Model tiers
Free models (!)
No credit cost. Great for everyday coding tasks, quick questions, and exploring the platform. Available on all plans including the free tier.
Beta models (*)
Experimental and cutting-edge models. Some are free, others consume credits. Unlocked on the Starter plan and above.
Premium models ($)
The most powerful models for complex tasks. Higher credit cost per request. Unlocked on the Starter plan (2 models) and fully available on the Premium plan.
Available models
Free models (!)
These models consume zero credits.| Model | Notes |
|---|---|
| Gemini 2.5 Flash | Fast and capable for most coding tasks |
| Gemini 3 Flash Preview | Next-generation Flash, preview access |
| Qwen 3 Coder Plus | Optimized for code generation |
| Claude Haiku 4.5 | Anthropic’s fastest model |
| OpenAI o4 Mini High | Reasoning-focused, efficient |
| Qwen 3 Max | High-capacity general-purpose model |
| Cogito V2 Llama 405B | Large open-weight model |
Beta models (*)
| Model | Credit cost (avg per request) | Notes |
|---|---|---|
| MiMo-V2-Flash | Free | No credit cost |
| GPT-OSS-120B | Free | No credit cost |
| GPT-OSS-120B (paid) | ~0.0015 credits | Higher throughput tier |
| Grok 4.1 Fast | ~0.004 credits | Fast inference |
| GPT 5.1 Codex Mini | ~0.015 credits | Code-focused, compact |
| Nex AGI Deepseek V3.1 | ~0.008 credits | Strong reasoning |
| MiniMax M2.1 | ~0.009 credits | Multimodal capable |
| GPT 5.1 Codex | ~0.076 credits | Full Codex model |
Premium models ($)
| Model | Credit cost (avg per request) | Best for |
|---|---|---|
| GPT 5.1 Codex | ~0.076 credits | Complex code generation |
| Gemini 2.5 Pro | ~0.076 credits | Long context, multi-file projects |
| Gemini 3 Pro Preview | ~0.091 credits | Latest Google flagship |
| Claude Sonnet 4.5 | ~0.114 credits | Balanced power and speed |
| Grok 3 | ~0.114 credits | Strong reasoning and coding |
| Claude Opus 4.5 | ~0.19 credits | Most capable for hardest tasks |
Switching models
Open the model selector by tapping the model name badge at the bottom of the screen. A menu slides up with three tabs — Beta, Free, and Premium — plus a BYOK tab if you want to use your own API keys.Open the model selector
Tap the model name displayed near the bottom center of the screen. The selector panel opens above the input bar.
Choose a tier tab
Select Beta, Free, or Premium to filter models by tier. Models you do not have access to on your current plan are indicated.
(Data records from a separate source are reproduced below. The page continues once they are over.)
-- ==== Sys2Proof/Machine/Translate.lean ====
section
/-!
DEFINITION. Physical memory and translation: the physical map and who owns it (R336, R345, R347), the walk of a context's
tables through the translation caches (R341 to R343), and the record a failure leaves (R344).
-/
namespace Sys2Proof.Machine

/-! ### The physical map -/

/-- A physical address of this device that holds installed memory (R336). DESIGN CHOICE (log entry 12). -/
def installed (pa : Nat) : Bool :=
  decide (pa < 0x3000000000) ||
    (decide (0x10000000000 ≤ pa ∧ pa < 0x28000000000) && decide (pa < 0x10000000000 + Config.secondTier))

/-- A physical address of another device (R336), and that device. -/
def isRemote (pa : Nat) : Bool := decide (2 ^ 51 ≤ pa) && decide (pa < 2 ^ 52)
def deviceOf (pa : Nat) : Nat := field pa 43 8

/-- The address that pa names here: one that names this device by its own number is the address within it (R336, R374). -/
def State.atHome (s : State) (pa : Nat) : Nat :=
  if isRemote pa && deviceOf pa == s.domain.domid then pa % 2 ^ 43 else pa

/-- The owner tag of the range that holds pa (R347). -/
def Layout.owner (l : Layout) (pa : Nat) : Option Nat :=
  (l.ranges.find? fun r => decide (r.base ≤ pa ∧ pa < r.base + r.length)).map (·.owner)

/-- An access under owner o may reach pa of this device (R336, R347). -/
def Layout.opens (l : Layout) (o pa : Nat) : Bool :=
  installed pa && (l.owner pa == some o || l.owner pa == some hostShared)

/-- The home die of a physical address (R336, R337): what the manual lays out; nothing a program sees depends on it. DEDUCED (log entry 34). -/
def homeDie (pa : Nat) : Nat := if pa < 0x3000000000 then field pa 30 8 / 48 else field pa 12 2
/-- The home slice of a line on its die (R337). -/
def homeSlice (pa : Nat) : Nat :=
  Nat.xor (Nat.xor (field pa 6 4) (field pa 10 4)) (Nat.xor (field pa 14 4) (field pa 18 4))

/-- A core's share for a partition (R369). -/
def Layout.share (l : Layout) (part core : Nat) : Share := sparseGet {} l.shares (192 * part + core)
/-- A die's share for a partition (R369). -/
def Layout.dieShare (l : Layout) (part die : Nat) : DieShare := sparseGet {} l.dies (4 * part + die)
/-- The die of a core, and its cluster of 4 cores (R13). -/
def dieOf (core : Nat) : Nat := core / Config.coresPerDie
def clusterCores (core : Nat) : List Nat := List.range' (4 * (core / 4)) 4

/-- The estate reserve of a core's cluster, in bytes (R370). -/
def Layout.reserve (l : Layout) (part core : Nat) : Nat :=
  16 * (l.dieShare part (dieOf core)).reserve.getD (core % Config.coresPerDie / 4) 0

/-- The exported rows of a core, lowest first, as core and row (R370). -/
def Layout.exports (l : Layout) (part core : Nat) : List (Nat × Nat × Nat) :=
  (clusterCores core).map fun c =>
    let h := l.share part c
    (c, h.spFirst + h.sp - h.exported, h.exported)

/-- The key of byte off of a cluster window that is counted from its very first row (R370). -/
def Layout.windowKey (l : Layout) (part core off : Nat) : Nat :=
  let rec go : List (Nat × Nat × Nat) → Nat → Nat
    | [], _ => 0
    | (c, first, n) :: t, o => if o < 256 * n then padKey c (256 * first + o) else go t (o - 256 * n)
  go (l.exports part core) off

/-- The window's bytes beyond the estate reserve (R370). -/
def Layout.windowSize (l : Layout) (part core : Nat) : Nat :=
  ((l.exports part core).map fun e => 256 * e.2.2).sum - l.reserve part core

/-- The partition's share of a die scratchpad in bytes (R165, R369). DEDUCED (log entry 114). -/
def Layout.dieSize (l : Layout) (part die : Nat) : Nat := 65536 * (l.dieShare part die).len

/-! ### The walk -/

/-- What one entry of a level covers, as a power of two (R341). -/
def levelShift (lvl : Nat) : Nat := [48, 39, 30, 21, 16].getD lvl 16
/-- Index bits of a level (R341). -/
def levelBits (lvl : Nat) : Nat := [8, 9, 9, 9, 5].getD lvl 5
/-- The address of the entry for va in a table (R341). -/
def entryAddr (table lvl va : Nat) : Nat := table + 8 * field va (levelShift lvl) (levelBits lvl)

/-- A malformed entry (R342). -/
def malformed (lvl e : Nat) : Bool :=
  field e 52 12 != 0 || field e 5 3 != 0
    || (decide (lvl < 2) && !e.testBit 1) || (lvl == 4 && e.testBit 1)
    || (if e.testBit 1 then 256 * field e 8 44 % (if lvl = 3 then 256 else 4096) != 0
        else 256 * field e 8 44 % 2 ^ levelShift lvl != 0)

/-- The walk from a level on (R341 to R344): get answers the entry of a level in a table, or none where the table is not
readable. need are the leaf bits R, W, X that must be set, as a mask of entry bits. The answer is the physical address
and the entries used, or reason and level. -/
def walkFrom (get : Nat → Nat → Option Nat) (va need : Nat) : Nat → Nat → Nat → List (Nat × Nat) →
    Except (Nat × Nat) (Nat × List (Nat × Nat))
  | 0, lvl, _, _ => .error (3, lvl)
  | fuel + 1, lvl, table, used =>
    match get lvl table with
    | none => .error (4, 0)
    | some e =>
      if !e.testBit 0 then .error (1, lvl)
      else if malformed lvl e then .error (3, lvl)
      else if e.testBit 1 then walkFrom get va need fuel (lvl + 1) (256 * field e 8 44) (used ++ [(lvl, e)])
      else if e &&& need ≠ need then .error (2, lvl)
      else .ok (256 * field e 8 44 + va % 2 ^ levelShift lvl, used ++ [(lvl, e)])

/-- The cache entries that may serve an access of a core (R343); 0xFFFF stands for the distributor and the estate unit,
served by the cache of a die: which one is free. DESIGN CHOICE (log entry 32). -/
def Memory.cached (m : Memory) (n core part ctx lvl va : Nat) : Option Nat :=
  (m.tlb.find? fun e =>
    (e.scope == core || e.scope == 1000 + dieOf core || (core == 0xFFFF && decide (1000 ≤ e.scope))) &&
      e.part == part && e.ctx == ctx && e.level == lvl &&
      e.page == va / 2 ^ levelShift lvl && Config.freeChoice n e.page % 2 == 0).map fun e => e.word.toNat

/-- The walk of a context, from the deepest cached entry that serves va (R343). DEDUCED (log entry 32). -/
def State.walk (s : State) (core part ctx va need : Nat) : Except (Nat × Nat) (Nat × List (Nat × Nat)) :=
  let get (cachedHere : Bool) (lvl table : Nat) : Option Nat :=
    let mem := s.atHome (entryAddr table lvl va)
    if cachedHere then s.mem.cached s.sched.free core part ctx lvl va
    else if s.layout.opens hostShared mem then some (s.mem.read hostShared mem 8) else none
  let r := match [4, 3, 2, 1, 0].find? fun l => (s.mem.cached s.sched.free core part ctx l va).isSome with
    | some l => walkFrom (fun l' t => get (l' == l) l' t) va need (5 - l) l 0 []
    | none => walkFrom (get false) va need 5 0 (s.ctx part ctx).troot []
  r.map fun e => (s.atHome e.1, e.2)

/-- The entries of a scope after one is added; a full cache loses one of its entries (R343). -/
def cacheAdd (n cap : Nat) (e : TlbEntry) (l : List TlbEntry) : List TlbEntry :=
  let same := l.filter fun x => x.scope == e.scope
  let others := l.filter fun x => !(x.scope == e.scope && x.part == e.part && x.ctx == e.ctx && x.level == e.level
    && x.page == e.page)
  if cap ≤ same.length then
    match same.getD (Config.freeChoice n cap % cap) e with
    | v => (others.filter fun x => x != v) ++ [e]
  else others ++ [e]

/-- The caches after a walk that used the listed entries. -/
def Memory.cache (m : Memory) (n core part ctx va : Nat) (used : List (Nat × Nat)) : Memory :=
  { m with tlb := used.foldl (fun l u =>
      let e (scope : Nat) : TlbEntry := ⟨scope, part, ctx, u.1, va / 2 ^ levelShift u.1, BitVec.ofNat 64 u.2⟩
      if core = 0xFFFF then cacheAdd n Config.tlbDie (e (1000 + Config.freeChoice n va % Config.dies)) l
      else cacheAdd n Config.tlbDie (e (1000 + dieOf core)) (cacheAdd n Config.tlbCore (e core) l)) m.tlb }

/-- A translation for an access under owner tag o (R341 to R344, R347): the physical address with the caches filled, or
reason and level. Remote addresses are not checked here: their target does (R344, R374). DEDUCED (log entry 33). -/
def State.translate (s : State) (core part ctx o va need : Nat) : Except (Nat × Nat) (Nat × State) :=
  match s.walk core part ctx va need with
  | .error e => .error e
  | .ok (pa, used) =>
    if isRemote pa || s.layout.opens o pa then .ok (pa, s.withMem (s.mem.cache s.sched.free core part ctx va used))
    else .error (4, 0)

/-- The leaf bits that reads, writes and instruction fetch need (R342), as masks of an entry. -/
abbrev needR : Nat := 4
abbrev needW : Nat := 8
abbrev needRW : Nat := 12
abbrev needX : Nat := 16

/-! ### Other devices (R375, R376) -/

/-- A device whose accesses fail (R376). -/
def Domain.isLost (d : Domain) (dev : Nat) : Bool := d.lost.contains dev

/-- The window that a device has granted is used up (R375). -/
def Domain.isFull (d : Domain) (dev : Nat) : Bool := decide (Config.windowFlits ≤ sparseGet 0 d.flits dev)

/-- A flit leaves for a device (R375). -/
def State.spendFlit (s : State) (dev : Nat) : State :=
  { s with domain := { s.domain with flits := sparseSet 0 s.domain.flits dev (sparseGet 0 s.domain.flits dev + 1) } }

/-- What a read that is made in one step answers: a value with the state after it, a failed translation of an address, a device
that is lost (R376), or that the device's window has no room (R375). -/
inductive Got (α : Type) where
  | got (v : α) (s : State)
  | xlate (va reason level : Nat)
  | lost (device : Nat)
  | full

/-- The read goes on with a value that it has got. -/
def Got.andThen {α β : Type} (g : Got α) (f : α → State → Got β) : Got β :=
  match g with
  | .got v s => f v s
  | .xlate va r l => .xlate va r l
  | .lost dev => .lost dev
  | .full => .full

/-- n bytes at pa of another device, which that device gives: free values. -/
def State.readFar (s : State) (pa n : Nat) : Got (List (BitVec 8)) :=
  if s.domain.isLost (deviceOf pa) then .lost (deviceOf pa)
  else if s.domain.isFull (deviceOf pa) then .full
  else .got ((List.range n).map fun j => Config.freeByte s.sched.free (pa + j)) (s.spendFlit (deviceOf pa)).nextFree

/-- A read of n bytes at va under owner tag o for a context: here reads memory of this device at a physical address. -/
def State.readGlobal (s : State) (core part ctx o va n need : Nat) (here : State → Nat → List (BitVec 8)) :
    Got (Nat × List (BitVec 8)) :=
  match s.translate core part ctx o va need with
  | .error e => .xlate va e.1 e.2
  | .ok (pa, t) =>
    if isRemote pa then (t.readFar pa n).andThen fun bs u => .got (pa, bs) u
    else .got (pa, here t pa) t

/-- A translation fault noted (R213, R344); its number is the State.sched.uid it used. kind is bit 0 read, bit 1 write,
bit 2 fetch. -/
def State.noteFault (s : State) (core part ctx va path kind : Nat) (rl : Nat × Nat) : State :=
  { s.nextUid with mem := { s.mem with
      xfaults := s.mem.xfaults ++ [{ id := s.sched.uid, part := part, ctx := ctx, va := va, path := path, kind := kind
                                     reason := rl.1, level := rl.2, core := core }] } }

/-- A translation fault of the distributor or another unit without a core, noted once while its record stands (R344). -/
def State.noteOnce (s : State) (part ctx va path kind : Nat) (rl : Nat × Nat) : State :=
  if s.mem.xfaults.any fun f => f.core == 0xFFFF && f.part == part && f.ctx == ctx && f.va == va && f.kind == kind then s
  else s.noteFault 0xFFFF part ctx va path kind rl

/-- The first of n bytes at va, in pieces of a size, that such a unit cannot reach under the partition's tag, with reason and
level. -/
def State.failing (s : State) (part ctx va n size need : Nat) : Option (Nat × Nat × Nat) :=
  (unitsOf size va n).findSome? fun u =>
    let a := max va (size * u)
    match s.translate 0xFFFF part ctx part a need with
    | .ok _ => none
    | .error rl => some (a, rl)

/-- n bytes of a context's memory read in units of at most 16 bytes through its root capability by the distributor or
another unit without a core; none when a byte cannot be read. Each unit has its own translation. -/
def State.rootBytes (s : State) (part ctx va n : Nat) : Option (List (BitVec 8)) :=
  let c := s.ctx part ctx
  let root := c.root
  let base := field root.bits.toNat 0 56
  let len := field root.bits.toNat 56 44
  if !root.valid || va < base || base + len < va + n then none
  else
    (unitsOf 16 va n).foldl (fun acc u =>
      match acc, s.walk 0xFFFF part ctx (16 * u) needR with
      | some l, .ok (pa, _) =>
        let o := field root.bits.toNat 122 5
        if s.layout.opens o pa then
          let lo := max va (16 * u)
          let hi := min (va + n) (16 * u + 16)
          some (l ++ s.mem.bytes o (pa + (lo - 16 * u)) (hi - lo))
        else none
      | _, _ => none) (some [])

/-- The tag of the 16-byte unit at va as the root capability reads it. -/
def State.rootTag (s : State) (part ctx va : Nat) : Bool :=
  match s.walk 0xFFFF part ctx va needR with
  | .ok (pa, _) => s.mem.tag part pa
  | .error _ => false

/-- A die's translation cache after its distributor has read n bytes of a context (R343). -/
def State.fillDie (s : State) (die part ctx va n : Nat) : State :=
  (unitsOf 4096 va n).foldl (fun t u =>
    match t.walk 0xFFFF part ctx (max va (4096 * u)) needR with
    | .error _ => t
    | .ok (_, used) => t.withMem { t.mem with tlb := used.foldl (fun l e =>
        cacheAdd t.sched.free Config.tlbDie
          ⟨1000 + die, part, ctx, e.1, 4096 * u / 2 ^ levelShift e.1, BitVec.ofNat 64 e.2⟩ l) t.mem.tlb }) s

/-- A list in an order that is free: each element is put in at a free place (R190). -/
def freeOrder {α : Type} (n : Nat) (l : List α) : List α :=
  (l.mapIdx fun i x => (i, x)).foldl (fun acc e => acc.insertIdx (Config.freeChoice n e.1 % (acc.length + 1)) e.2) []

/-- Bytes written through the root capability of a context, at most 16 to a unit, the units in no order (R190); none when they
cannot be. -/
def State.rootWrite (s : State) (part ctx va : Nat) (bs : List (BitVec 8)) : Option State :=
  (freeOrder s.sched.free (unitsOf 16 va bs.length)).foldl (fun acc u =>
    match acc with
    | none => none
    | some t =>
      match t.walk 0xFFFF part ctx (16 * u) needW with
      | .error _ => none
      | .ok (pa, used) =>
        if t.layout.opens part pa then
          let lo := max va (16 * u)
          let hi := min (va + bs.length) (16 * u + 16)
          let m := t.mem.cache t.sched.free 0xFFFF part ctx (16 * u) used
          some (t.withMem (m.publish enginePlace part (pa + (lo - 16 * u)) ((bs.drop (lo - va)).take (hi - lo))))
        else none) (some s)

end Sys2Proof.Machine
end

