/-- The fields of a kernel-table entry that must be zero are (R7, R354). -/
def plainEntry (e : Nat) : Bool :=
  field e 48 16 == 0 && field e 120 8 == 0 && field e 193 7 == 0 && field e 200 56 == 0

/-- The current text address and descriptor of the kernel that kref names; none where not exactly one valid entry names
it, where that one breaks the form of R354 (R7), or where its descriptor cannot be read. DEDUCED (log entry 50). -/
def State.kernel (s : State) (part ctx kref : Nat) : Option (BitVec 48 × BitVec 512) :=
  let c := s.ctx part ctx
  let hits := (List.range c.kcount).filterMap fun i =>
    match s.rootNat part ctx (c.ktab + 32 * i) 32 with
    | some e => if field e 192 1 = 1 ∧ field e 128 32 = kref then some e else none
    | none => none
  match hits with
  | [e] =>
    if !plainEntry e then none
    else (s.rootNat part ctx (field e 64 56) 64).map fun d => (BitVec.ofNat 48 e, BitVec.ofNat 512 d)
  | _ => none

/-! ### Arguments (R295) -/

/-- The fields of a derivation request that must be 0 are: seal, owner, objid and the reserved bit (R295). -/
def plainRequest (bits : Nat) : Bool :=
  let r : Cap := { bits := BitVec.ofNat 128 bits, valid := true }
  !r.sealed && r.owner == 0 && r.objid == 0 && field bits 116 1 == 0

/-- A capability laid out as a derivation request, narrowed from the root (R295); none where it would widen the root or a
field that must be 0 is not. DEDUCED (log entry 48). -/
def derive (root : Cap) (bits : Nat) : Option Cap :=
  let r : Cap := { bits := BitVec.ofNat 128 bits, valid := true }
  if !plainRequest bits then none
  else if r.base < root.base || root.base + root.length < r.base + r.length || r.perms &&& root.perms != r.perms then none
  else some ((((root.put 0 56 r.base).put 56 44 r.length).put 117 5 r.perms))

/-- Entry k of the argument block at va, or none. -/
def State.argument (s : State) (part ctx va k : Nat) : Option Cap :=
  match s.rootNat part ctx (va + 16 * k) 16 with
  | none => none
  | some v =>
    if s.rootTag part ctx (va + 16 * k) then some { bits := BitVec.ofNat 128 v, valid := true }
    else derive (s.ctx part ctx).root v

/-- The argument capabilities of a packet; the index of the first that cannot be had. pass is the launching warp's
capabilities. -/
def State.gather (s : State) (part ctx : Nat) (p : BitVec 512) (pass : Sparse Cap) : Except Nat (List Cap) :=
  (List.range (pkNargs p)).foldl (fun acc k =>
    match acc with
    | .error e => .error e
    | .ok l =>
      let a := if pkPass p then
          (let c : Cap := sparseGet {} pass k
           if c.valid && !c.sealed then some c else none)
        else if pkArgs p = 0 then none
        else s.argument part ctx (pkArgs p) k
      match a with
      | some c => .ok (l ++ [c])
      | none => .error k) (.ok [])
Smart routing: lite vs. full prompts
Voxcode automatically decides how much context to send with each request based on query complexity.- Simple queries — short questions, quick edits, single-line changes — use a lite system prompt. This reduces the token count and makes responses significantly faster.
- Complex queries — multi-file generation, architecture questions, component scaffolding — use the full system prompt, which includes complete project context and detailed instructions.
Prompt caching
When you continue an existing conversation, Voxcode uses prompt caching to avoid re-processing the same context on every message. Repeat conversations and iterative sessions are 30–50% faster than a fresh start, and consume fewer credits because the cached portion of the prompt is not re-billed at full rate.Free models are available on all plans. Beta models (excluding the two free Beta models) require a Starter plan or higher. Premium models require a Starter plan for limited access (2 models) or a Premium plan for full access. See Plans & Pricing for a full breakdown.